Ninguna de esas lenguas la quiero enredada en mi lengua. Nadie tiene los dientes que morderán mi labio inferior, mi lóbulo de la oreja, un rincón del cuello, el pliegue de mi vientre. No es ninguno. Ninguno. Sylvia está rodeada en clase por cuerpos a medio hacer, caras inconexas, brazos y piernas de equivocadas proporciones, como si todos crecieran a impulsos desordenados. Carlos Valencia tiene antebrazos atrayentes y bronceados que asoman poderosos bajo la camiseta, pero es un presuntuoso sin gracia. El Soso Sepúlveda tiene manos delicadas de dibujante, pero es pánfilo, le falta nervio. Raúl Zapata es fofo, definitivamente no es el cuerpo que Sylvia quisiera recibir sobre el suyo como una ola de carne deseada. Nando Solares tiene la cara tomada por los granos y a veces se confunde con la pared de gotelé. Manu Recio, Óscar Panero y Nico Verón son simpáticos, pero niños; el primero tiene bigote de pelusa, el segundo sólo habla a trompicones y el tercero ahora se introduce dos lápices en los orificios nasales y se vuelve para causar risa entre cómplices.
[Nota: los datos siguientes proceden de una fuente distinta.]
-- ==== Sys2Proof/Machine/PinConfig.lean ====
section
/-! DEFINITION. Operation INIT (40_initialize.md R90). -/

namespace Sys2Proof.Machine

/-- INIT latches its operation code only (`45_bit_transfer.md` R149). -/
def State.loadInit (s : State) : State := { s with op := 0 }

/-- INIT taken: no operand (`45_bit_transfer.md` R149); its expansion is one `CfgItem` (`40_initialize.md` R90). -/
def execInit (s : State) : Host.Outcome State Fault Refusal :=
  .next (s.accept State.loadInit)

end Sys2Proof.Machine
end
El Tanque Palazón sale con Sonia y le rodea la cintura con su brazo y le palmotea el culo con su mano de dedos como salchichas en un gesto posesivo que Sylvia aborrece. Huesitos Ocaña está desnutrido, ha crecido sin freno y cecea; Samuel Torán sólo piensa en fútbol y habría que transformarse en balón para atraer su boba mirada marrón. Curro Santiso es ya, a los quince, un vocacional registrador de la propiedad, un gris contable o un asesor de finanzas prematuro sin ningún interés. El Tolai Sanz está fuera de competición por su, más que inclinación, derrame homosexual; bastante tiene con torear la mofa cruel de los machitos que exageran su pluma, lo acosan o lo empujan con el hombro cada vez que se cruzan con él. Quelo Zuazo habita un planeta aún inexplorado y el Chulo Ochoa asiste al instituto con la misma pasión con la que un ingeniero nuclear aceptaría estudiar primaria. Pedro Suanzes y Edu Velázquez son dos góticos, solitarios, pelo largo, ropa negra, respetados en su automarginación por la sospecha de que planean asesinar al resto del grupo mediante algún método doloroso. El Erizo Sousa es un ecuatoriano con el pelo de pincho y risa de lagartija. Y luego está Colorines, apodado así por la variedad de colores con que viste, casi un arco iris. El reflejo de sol que entra por el cristal y se posa en las mesas a veces ofrece más interés que la clase. Sylvia desearía saltar con pértiga sobre su edad.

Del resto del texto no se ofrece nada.